The most dramatic advances are seen in the treatment of non-small cell lung cancer (NSCLC). This is in large part due to the complex genomic characteristics of the disease and the steadily increasing number of actionable mutations, as new drugs prompt clinical trials and gain Food and Drug Administration approval. With liquid biopsy, not only are these actionable mutations identified more often, less invasively, and more rapidly, but patient outcomes are also very promising.

A 2021 prospective study (SLLIP)2 reported in JCO Precision Oncology adds to the growing body of evidentiary support for liquid biopsy, as demonstrated elsewhere.3-5 Results of the SLLIP study confirm that applying a blood-first approach for the detection of genomic biomarkers can identify a greater number of actionable biomarkers than a tissue-first approach. The most significant results to come out of the SLLIP study and reinforce previous research are those showing remarkably similar objective response rates and progression free survival (PFS) when compared with those reported after targeted treatment that was guided by tissue-based Comprehensive Genomic Profiling.

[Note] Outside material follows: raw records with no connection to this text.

-- ==== Sys2Proof/Certificates/Slice0/Obligations.lean ====
section
/-!
DEFINITION. The statements for the provers: what the commands of each family do and leave, and what every step keeps.
-/
open Sys2Proof Sys2Proof.Machine

/-- For every command c, queue q and state s: a step of s with the queue c, then q, answers what exec answers for c on s with the queue
q. With an empty queue a step lets one tick pass (the model's choice, log entry 39). (00_scope.md) -/
def Obligations.StepRunsFrontCommand : Prop :=
  (∀ (c : Instr) (q : List Instr) (s : State), step { s with pending := c :: q } = exec c { s with pending := q }) ∧
  ∀ s : State, s.pending = [] → step s = .next (s.advance 1)

/-- Whatever command runs on whatever state, the next state's queue is the state's own: commands are taken from the queue by the step
alone. (00_scope.md) -/
def Obligations.ExecKeepsQueue : Prop :=
  ∀ (c : Instr) (s t : State), exec c s = .next t → t.pending = s.pending

/-- The specification gives the block no stop: for every command and every state, exec answers a next state, never a fault or a refusal;
hence every step does. (00_scope.md) -/
def Obligations.EveryCommandAnswers : Prop :=
  (∀ (c : Instr) (s : State), ∃ t : State, exec c s = .next t) ∧ ∀ s : State, Runs s

/-- If device memory, the line store, MSM, instruction memory, data memory and the waveform banks stand in canonical form (addresses
strictly rising, no entry equal to what an unlisted address reads as), they do so after every step that answers a next state. The form
is the model's own (log entry 2). (04_frames_raster_and_dma.md) -/
def Obligations.MemoryFormKept : Prop :=
  ∀ s t : State, s.memoryWf = true → step s = .next t → t.memoryWf = true

/-- State.reset meets the premise of MemoryFormKept: its memories are in canonical form, and a byte of device memory that nothing has
written reads as zero (the model's choice, log entry 2). (04_frames_raster_and_dma.md) -/
def Obligations.ResetMemoryForm : Prop :=
  State.reset.memoryWf = true ∧ ∀ a n : Nat, State.reset.memRead a n = List.replicate n 0

/-- An OTP bit once programmed to 1 stays 1 for ever: for every state s, whatever command stands in front, every bit of every OTP word
that is 1 in s is 1 in the next state. (15_keeper_otp_and_life.md) -/
def Obligations.OtpBitsNeverClear : Prop :=
  ∀ (s t : State), step s = .next t → ∀ k i : Nat, bitOf (tget 0 s.otp k) i = true → bitOf (tget 0 t.otp k) i = true

/-- Right after reset every register field holds its reset value, press time is zero, no station is armed, no role is assigned, every
mallet is idle, READY is clear, and no command waits. (00_scope.md, 15_keeper_otp_and_life.md) -/
def Obligations.ResetAsStated : Prop :=
  (∀ x : Field, State.reset.f x = x.reset % 2 ^ x.width) ∧ State.reset.time = 0 ∧ State.reset.armedMask = 0 ∧ State.reset.on F.MBX_STATUS_READY = false ∧
  (∀ q, (State.reset.role q).holder = none) ∧ (∀ m, (State.reset.mallet m).run = .idle) ∧ State.reset.pending = []

/-- ADPLL_ENABLE on an ADPLL that is off selects the lowest-numbered valid band that holds the target frequency and begins acquisition,
or sets NOBAND and raises EV_PLL_LOST where no band does; a running ADPLL keeps its band. PLL_LOCK sets LOCKED, clears HOLDOVER,
releases the divided clocks and raises EV_PLL_LOCK. ADPLL_DISABLE stops the divided clocks, and press time holds its value. Each writes
the named register fields and nothing else but what the named event's raising does. Completes: adpllEnable, pllLock, adpllDisable.
(02_clocks_and_press_time.md) -/
def Obligations.RootClockStartsAndStops : Prop :=
  (∀ (s : State) (k : Nat), s.clk.pll = .off → rootBand s s.rootTarget = some k →
    ∃ t : State, Writes [(F.CLK_ADPLL_CTL_EN, 1), (F.CLK_ADPLL_STATUS_BAND, k)] { s with clk := { s.clk with pll := .acquiring } } t ∧
      exec .adpllEnable s = .next t) ∧
  (∀ s : State, s.clk.pll = .off → rootBand s s.rootTarget = none →
    ∃ t : State, Writes [(F.CLK_ADPLL_CTL_EN, 1), (F.CLK_ADPLL_STATUS_NOBAND, 1)] s t ∧ exec .adpllEnable s = .next (t.raiseX EV.PLL_LOST)) ∧
  (∀ s : State, s.clk.pll ≠ .off → ∃ t : State, Writes [(F.CLK_ADPLL_CTL_EN, 1)] s t ∧ exec .adpllEnable s = .next t) ∧
  (∀ s : State, (s.clk.pll = .acquiring ∨ s.clk.refOk = true ∧ (s.clk.pll = .holdover ∨ s.clk.pll = .pulling)) →
    ∃ t : State, Writes [(F.CLK_ADPLL_STATUS_LOCKED, 1), (F.CLK_ADPLL_STATUS_HOLDOVER, 0), (F.TIME_STATUS_RUNNING, 1), (F.TIME_STATUS_HELD, 0)]
        { s with clk := { s.clk with pll := .locked, begun := true, running := true } } t ∧
      exec .pllLock s = .next (t.raiseX EV.PLL_LOCK)) ∧
  ∀ s : State, ∃ t : State,
    Writes [(F.CLK_ADPLL_CTL_EN, 0), (F.CLK_ADPLL_STATUS_LOCKED, 0), (F.CLK_ADPLL_STATUS_HOLDOVER, 0), (F.TIME_STATUS_RUNNING, 0),
        (F.TIME_STATUS_HELD, b2n s.clk.begun)]
      { s with clk := { s.clk with pll := .off, running := false } } t ∧
    exec .adpllDisable s = .next t

/-- PLL_LOCK_LOST on a locked ADPLL, and REF_LOST on one that is locked, pulls back to lock or acquires, set HOLDOVER, mark the frames
in progress DEGRADED at every armed station and raise EV_PLL_HOLDOVER, and press time goes on; REF_LOST on an ADPLL that is off or in
holdover records the loss only. REF_RETURN starts the pull back to lock. HOLDOVER_TIMEOUT raises EV_PLL_LOST once, 100 ms after the
entry. FCLK_LOST stops the divided clocks, drives every keepalive static, takes every output of R398 to its reset state (gates, bridges,
brakes, DRVEN, HV, fuser, beams), and raises EV_FCLK_LOST. Completes: pllLockLost, refLost, refReturn, holdoverTimeout, fclkLost.
(02_clocks_and_press_time.md, 14_faults_events_partners.md) -/
def Obligations.RootClockHoldover : Prop :=
  (∀ s : State, s.clk.pll = .locked → ∃ t : State,
    Writes [(F.CLK_ADPLL_STATUS_LOCK_LOST, 1), (F.CLK_ADPLL_STATUS_LOCKED, 0), (F.CLK_ADPLL_STATUS_HOLDOVER, 1)]
        { s with clk := { s.clk with pll := .holdover, holdSince := s.time, lostRaised := false } } t ∧
      exec .pllLockLost s = .next (t.degradeAll.raiseU EV.PLL_HOLDOVER none .frames)) ∧
  (∀ s : State, (s.clk.pll = .locked ∨ s.clk.pll = .pulling ∨ s.clk.pll = .acquiring) → ∃ t : State,
    Writes [(F.CLK_ADPLL_STATUS_REF_LOST, 1), (F.CLK_ADPLL_STATUS_LOCKED, 0), (F.CLK_ADPLL_STATUS_HOLDOVER, 1)]
        { s with clk := { s.clk with pll := .holdover, refOk := false, holdSince := s.time, lostRaised := false } } t ∧
      exec .refLost s = .next (t.degradeAll.raiseU EV.PLL_HOLDOVER none .frames)) ∧
  (∀ s : State, (s.clk.pll = .off ∨ s.clk.pll = .holdover) → ∃ t : State,
    Writes [(F.CLK_ADPLL_STATUS_REF_LOST, 1)] { s with clk := { s.clk with refOk := false } } t ∧
      exec .refLost s = .next t) ∧
  (∀ s : State, exec .refReturn s =
    .next { s with clk := { s.clk with pll := if s.clk.pll = .holdover then .pulling else s.clk.pll, refOk := true } }) ∧
  (∀ s : State, (s.clk.pll = .holdover ∨ s.clk.pll = .pulling) → s.clk.lostRaised = false → ∃ t : State,
    t = { s.advanceTo (s.clk.holdSince + 60000000) with clk := { s.clk with lostRaised := true } } ∧
      exec .holdoverTimeout s = .next (t.raiseX EV.PLL_LOST)) ∧
  ∀ s : State, ∃ t : State,
    t = { s with regs := t.regs, count := t.count, fuser := t.fuser, ep := t.ep, saved := t.saved, motors := t.motors, steppers := t.steppers
                 buses := t.buses, log := t.log, logKept := t.logKept, logSeq := t.logSeq, fifo := t.fifo, fifoLost := t.fifoLost
                 clk := { s.clk with running := false } } ∧
    t.f F.TIME_STATUS_RUNNING = 0 ∧ t.f F.EVT_KA_STATUS_HV = 0 ∧ t.f F.EVT_KA_STATUS_LASER = 0 ∧ t.f F.EVT_KA_STATUS_DRIVE = 0 ∧
    t.f F.EVT_KA_STATUS_FUSER = 0 ∧ t.f F.EVT_KA_STATUS_AUX = 0 ∧
    (∀ c : Fin 16, t.f (F.EPS_HV_STATUS_OUT c.val) = 0) ∧ (∀ z : Fin 2, t.f (F.EPS_FZ_STATUS_HEAT z.val) = 0) ∧
    (∀ n : Fin 4, (t.epSt n.val).lit = false) ∧ (∀ b : Fin 4, t.f (F.MOT_BK_STATUS_BRK_ON b.val) = 0 ∧ t.f (F.MOT_BK_STATUS_DRVEN b.val) = 0) ∧
    (∀ c : Fin 12, t.f (F.MOT_C_CTL_EN c.val) = 0 ∧ (t.motor c.val).legs = [] ∧ t.f (F.STP_CTL_EN c.val) = 0) ∧
    exec .fclkLost s = .next (t.raiseX EV.FCLK_LOST)

/-- PIXF_WRITE is ignored and counted while FOLLOW is 1; otherwise it stores PIXF, and, with EN set, waits for the next BD edge where
APPLY is 1 and is applied at once where APPLY is 0: a value in range, within 200 ppm of the one in use, at least 6,000 ticks after the
last step and inside the band shows in PIXF_USED. An out-of-range value raises EV_CLK_STEP_REJECT, and one that fails a step test sets
STEP_REJ with it. MDLL_ENABLE selects the lowest valid band and locks. MDLL_UNLOCK clears LOCKED and, at an armed station, blanks the
beams and raises EV_MDLL_UNLOCK; not relocked by the end of the second frame after that of the loss, it is raised once more, at G3 with
bit 31 of its cause set. Completes: pixfWrite, mdllEnable, mdllUnlock, mdllUnlockTimeout. (02_clocks_and_press_time.md,
14_faults_events_partners.md) -/
def Obligations.PixelClockCommands : Prop :=
  (∀ (n : Fin 4) (v : BitVec 24) (s : State), s.on (F.EPS_S_CFG_FOLLOW n.val) = true →
    ∃ t : State, Writes [(F.CLK_FLAM_COUNT, min (s.f F.CLK_FLAM_COUNT + 1) (2 ^ F.CLK_FLAM_COUNT.width - 1))] s t ∧
      exec (.pixfWrite n v) s = .next (t.tally 0x235 1)) ∧
  (∀ (n : Fin 4) (v : BitVec 24) (s : State), s.on (F.EPS_S_CFG_FOLLOW n.val) = false → s.on (F.CLK_MDLL_CTL_EN n.val) = false →
    ∃ t : State, Writes [(F.CLK_MDLL_FREQ_PIXF n.val, v.toNat)] s t ∧ exec (.pixfWrite n v) s = .next t) ∧
  (∀ (n : Fin 4) (v : BitVec 24) (s : State), s.on (F.EPS_S_CFG_FOLLOW n.val) = false → s.on (F.CLK_MDLL_CTL_EN n.val) = true →
    s.on (F.CLK_MDLL_CTL_APPLY n.val) = true →
    ∃ t : State, Writes [(F.CLK_MDLL_FREQ_PIXF n.val, v.toNat)] (s.setMdll n.val { s.mdll n.val with pend := some v.toNat }) t ∧
      exec (.pixfWrite n v) s = .next t) ∧
  (∀ (n : Fin 4) (v : BitVec 24) (s : State), s.on (F.EPS_S_CFG_FOLLOW n.val) = false → s.on (F.CLK_MDLL_CTL_EN n.val) = true →
    s.on (F.CLK_MDLL_CTL_APPLY n.val) = false → pixInRange v.toNat = true → s.pixStepOk n.val v.toNat = true →
    ∃ t : State, Writes [(F.CLK_MDLL_FREQ_PIXF n.val, v.toNat), (F.CLK_MDLL_STATUS_PIXF_USED n.val, v.toNat)]
        (s.setMdll n.val { s.mdll n.val with pend := none, last := some s.time }) t ∧
      exec (.pixfWrite n v) s = .next t) ∧
  (∀ (n : Fin 4) (v : BitVec 24) (s : State), s.on (F.EPS_S_CFG_FOLLOW n.val) = false → s.on (F.CLK_MDLL_CTL_EN n.val) = true →
    s.on (F.CLK_MDLL_CTL_APPLY n.val) = false → pixInRange v.toNat = false → s.pixStepOk n.val v.toNat = true →
    ∃ t : State, Writes [(F.CLK_MDLL_FREQ_PIXF n.val, v.toNat)] (s.setMdll n.val { s.mdll n.val with pend := none }) t ∧
      exec (.pixfWrite n v) s = .next (t.raiseX EV.CLK_STEP_REJECT)) ∧
  (∀ (n : Fin 4) (v : BitVec 24) (s : State), s.on (F.EPS_S_CFG_FOLLOW n.val) = false → s.on (F.CLK_MDLL_CTL_EN n.val) = true →
    s.on (F.CLK_MDLL_CTL_APPLY n.val) = false → s.pixStepOk n.val v.toNat = false →
    ∃ t : State, Writes [(F.CLK_MDLL_FREQ_PIXF n.val, v.toNat), (F.CLK_MDLL_STATUS_STEP_REJ n.val, 1)]
        (s.setMdll n.val { s.mdll n.val with pend := none }) t ∧
      exec (.pixfWrite n v) s = .next (t.raiseX EV.CLK_STEP_REJECT)) ∧
  (∀ (n : Fin 4) (k : Nat) (s : State), s.on (F.CLK_MDLL_CTL_EN n.val) = false →
    pixInRange (s.f (F.CLK_MDLL_FREQ_PIXF n.val)) = true → mdllBand s n.val (pixFreq (s.f (F.CLK_MDLL_FREQ_PIXF n.val))) = some k →
    ∃ t : State, Writes [(F.CLK_MDLL_CTL_EN n.val, 1), (F.CLK_MDLL_STATUS_PIXF_USED n.val, s.f (F.CLK_MDLL_FREQ_PIXF n.val)),
          (F.CLK_MDLL_STATUS_LOCKED n.val, 1)]
        (s.setMdll n.val ⟨none, none, some (s.f (F.CLK_MDLL_BAND_FLO n.val k), s.f (F.CLK_MDLL_BAND_FHI n.val k)), false, 0, false⟩) t ∧
      exec (.mdllEnable n) s = .next t) ∧
  (∀ (n : Fin 4) (s : State), s.armed n.val = false →
    ∃ t : State, Writes [(F.CLK_MDLL_STATUS_LOCKED n.val, 0), (F.CLK_MDLL_STATUS_UNLOCKED n.val, 1)] s t ∧ exec (.mdllUnlock n) s = .next t) ∧
  (∀ (n : Fin 4) (s : State), s.armed n.val = true →
    ∃ t : State, Writes [(F.CLK_MDLL_STATUS_LOCKED n.val, 0), (F.CLK_MDLL_STATUS_UNLOCKED n.val, 1)]
        ((s.setMdll n.val { s.mdll n.val with lost := true, ahead := 3, again := false }).setEp n.val { s.epSt n.val with blank := true }) t ∧
      exec (.mdllUnlock n) s = .next (t.raise EV.MDLL_UNLOCK n.val)) ∧
  ∀ (n : Fin 4) (s : State), (s.mdll n.val).lost = true → (s.mdll n.val).ahead = 0 → (s.mdll n.val).again = false →
    s.on (F.CLK_MDLL_STATUS_LOCKED n.val) = false →
    exec (.mdllUnlockTimeout n) s =
      .next ((s.setMdll n.val { s.mdll n.val with again := true }).raiseAt EV.MDLL_UNLOCK (n.val + 2 ^ 31) (some 3) .byEvent)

The non-inferiority study compared Comprehensive Genomic Profiling using Guardant360® liquid biopsy versus tissue genotyping to make first-line treatment determinations in 186 patients with advanced NSCLC. The study met its endpoint and revealed that cell-free DNA (cfDNA) identified actionable mutations in 46 patients who had liquid biopsy versus 48 patients who had a tissue biopsy (P < 0.05). Those advanced NSCLC subjects were treated with matching targeted therapies, based on either cfDNA or tissue results. As a result, PFS for the 41 patients with blinded RECIST assessment receiving targeted therapy showed a median PFS of 8.6 months (95% CI, 7.6 to 11.6). PFS for the cfDNA positive and tissue positive cohorts are shown in the figure below.2

Progression-free survival in the tissue positive cohort, compared with the cfDNA positive cohort. cfDNA, cell-free circulating tumor DNA.

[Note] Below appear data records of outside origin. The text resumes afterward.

theorem State.raiseX_kept {z s : State} (h : Kept z s) (a1 : Nat) : Kept z (State.raiseX s a1) := by
  unfold State.raiseX
  repeat' first
    | with_reducible assumption
    | with_reducible apply State.raiseU_kept

theorem State.kaStart_kept {z s : State} (h : Kept z s) (a1 : Nat) : Kept z (State.kaStart s a1) := by
  unfold State.kaStart
  repeat' first
    | with_reducible assumption
    | ((try lift_lets); intro x; clear_value (e : x = _); refine Kept.use (s := z) (x := x) (Kept.via e ?_) (fun h => ?_))
    | ((try lift_lets); intro x; clear_value x)
    | (simp only [Kept.mk2_iff])
    | (simp only [Kept.mk_iff])

theorem State.kaFollow_kept {z s : State} (h : Kept z s) (a1 : Nat × Field × Bool) : Kept z (State.kaFollow s a1) := by
  unfold State.kaFollow
  repeat' first
    | with_reducible assumption
    | ((try lift_lets); intro x; clear_value (e : x = _); refine Kept.use (s := z) (x := x) (Kept.via e ?_) (fun h => ?_))
    | ((try lift_lets); intro x; clear_value x)
    | with_reducible apply State.tally_kept
    | with_reducible apply State.kaStart_kept
    | with_reducible apply State.setB_kept
    | with_reducible apply Kept.ite

theorem State.keepalives_kept {z s : State} (h : Kept z s)  : Kept z (State.keepalives s) := by
  unfold State.keepalives
  repeat' first
    | with_reducible assumption
    | with_reducible apply State.kaFollow_kept
    | (with_reducible apply Kept.foldl; intro s x h)

/-! ### Inputs -/



/-! ### Clocks -/

theorem State.stopClocks_kept {z s : State} (h : Kept z s)  : Kept z (State.stopClocks s) := by
  unfold State.stopClocks
  repeat' first
    | with_reducible assumption
    | ((try lift_lets); intro x; clear_value (e : x = _); refine Kept.use (s := z) (x := x) (Kept.via e ?_) (fun h => ?_))
    | ((try lift_lets); intro x; clear_value x)
    | (simp only [Kept.mk2_iff])
    | (simp only [Kept.mk_iff])

theorem State.adpllOn_kept {z s : State} (h : Kept z s)  : Kept z (State.adpllOn s) := by
  unfold State.adpllOn
  repeat' first
    | with_reducible assumption
    | ((try lift_lets); intro x; clear_value (e : x = _); refine Kept.use (s := z) (x := x) (Kept.via e ?_) (fun h => ?_))
    | ((try lift_lets); intro x; clear_value x)
    | with_reducible apply State.setF_kept
    | with_reducible apply State.raiseX_kept
    | with_reducible apply Kept.ite
    | split
    | (simp only [Kept.mk2_iff])
    | (simp only [Kept.mk_iff])

theorem execAdpllEnable_kept {z s : State} (h : Kept z s)  : KeptOut z (execAdpllEnable s) := by
  unfold execAdpllEnable
  repeat' first
    | with_reducible assumption
    | with_reducible apply Kept.next
    | with_reducible apply State.adpllOn_kept

theorem State.showTime_kept {z s : State} (h : Kept z s)  : Kept z (State.showTime s) := by
  unfold State.showTime
  repeat' first
    | with_reducible assumption
    | with_reducible apply State.setFs_kept

theorem execAdpllDisable_kept {z s : State} (h : Kept z s)  : KeptOut z (execAdpllDisable s) := by
  unfold execAdpllDisable
  repeat' first
    | with_reducible assumption
    | ((try lift_lets); intro x; clear_value (e : x = _); refine Kept.use (s := z) (x := x) (Kept.via e ?_) (fun h => ?_))
    | ((try lift_lets); intro x; clear_value x)
    | with_reducible apply Kept.next
    | with_reducible apply State.setFs_kept
    | (simp only [Kept.mk2_iff])
    | (simp only [Kept.mk_iff])

theorem execPllLock_kept {z s : State} (h : Kept z s)  : KeptOut z (execPllLock s) := by
  unfold execPllLock
  repeat' first
    | with_reducible assumption
    | ((try lift_lets); intro x; clear_value (e : x = _); refine Kept.use (s := z) (x := x) (Kept.via e ?_) (fun h => ?_))
    | ((try lift_lets); intro x; clear_value x)
    | with_reducible apply Kept.next
    | with_reducible apply KeptOut.ite
    | with_reducible apply State.setFs_kept
    | with_reducible apply State.raiseX_kept
    | with_reducible apply Kept.ite
    | (simp only [Kept.mk2_iff])
    | (simp only [Kept.mk_iff])

theorem State.enterHoldover_kept {z s : State} (h : Kept z s)  : Kept z (State.enterHoldover s) := by
  unfold State.enterHoldover
  repeat' first
    | with_reducible assumption
    | ((try lift_lets); intro x; clear_value (e : x = _); refine Kept.use (s := z) (x := x) (Kept.via e ?_) (fun h => ?_))
    | ((try lift_lets); intro x; clear_value x)
    | with_reducible apply State.setFs_kept
    | with_reducible apply State.raiseU_kept
    | with_reducible apply State.degradeAll_kept
    | (simp only [Kept.mk2_iff])
    | (simp only [Kept.mk_iff])

theorem execPllLockLost_kept {z s : State} (h : Kept z s)  : KeptOut z (execPllLockLost s) := by
  unfold execPllLockLost
  repeat' first
    | with_reducible assumption
    | with_reducible apply Kept.next
    | with_reducible apply KeptOut.ite
    | with_reducible apply State.enterHoldover_kept
    | with_reducible apply State.setF_kept
    | with_reducible apply Kept.ite

theorem execRefLost_kept {z s : State} (h : Kept z s)  : KeptOut z (execRefLost s) := by
  unfold execRefLost
  repeat' first
    | with_reducible assumption
    | ((try lift_lets); intro x; clear_value (e : x = _); refine Kept.use (s := z) (x := x) (Kept.via e ?_) (fun h => ?_))
    | ((try lift_lets); intro x; clear_value x)
    | with_reducible apply Kept.next
    | with_reducible apply KeptOut.ite
    | with_reducible apply State.setF_kept
    | with_reducible apply State.enterHoldover_kept
    | with_reducible apply Kept.ite
    | (simp only [Kept.mk2_iff])
    | (simp only [Kept.mk_iff])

FIG 5. Progression-free survival in the tissue positive cohort, compared with the cfDNA positive cohort. cfDNA, cell-free circulating tumor DNA. 

Up to 45% of patients with advanced NSCLC have an actionable biomarker.6 Clinical studies repeatedly demonstrate that gene-targeted therapies improve overall response rates and progression-free survival versus immunotherapy or chemotherapy.7-13 Relying on tissue alone can delay the full potential of liquid biopsy as part of a personalized medicine strategy for treating NSCLC. In fact, in up to 30 percent of patients with solid tumors, insufficient results from tissue biopsy delay or prevent optimal treatment, at a time when time is of the essence.14-16  The results of the SLLIP study offer oncologists reassurance that using liquid biopsy not only provides the necessary speed, but also outcomes that are similar to those seen with tissue biopsy.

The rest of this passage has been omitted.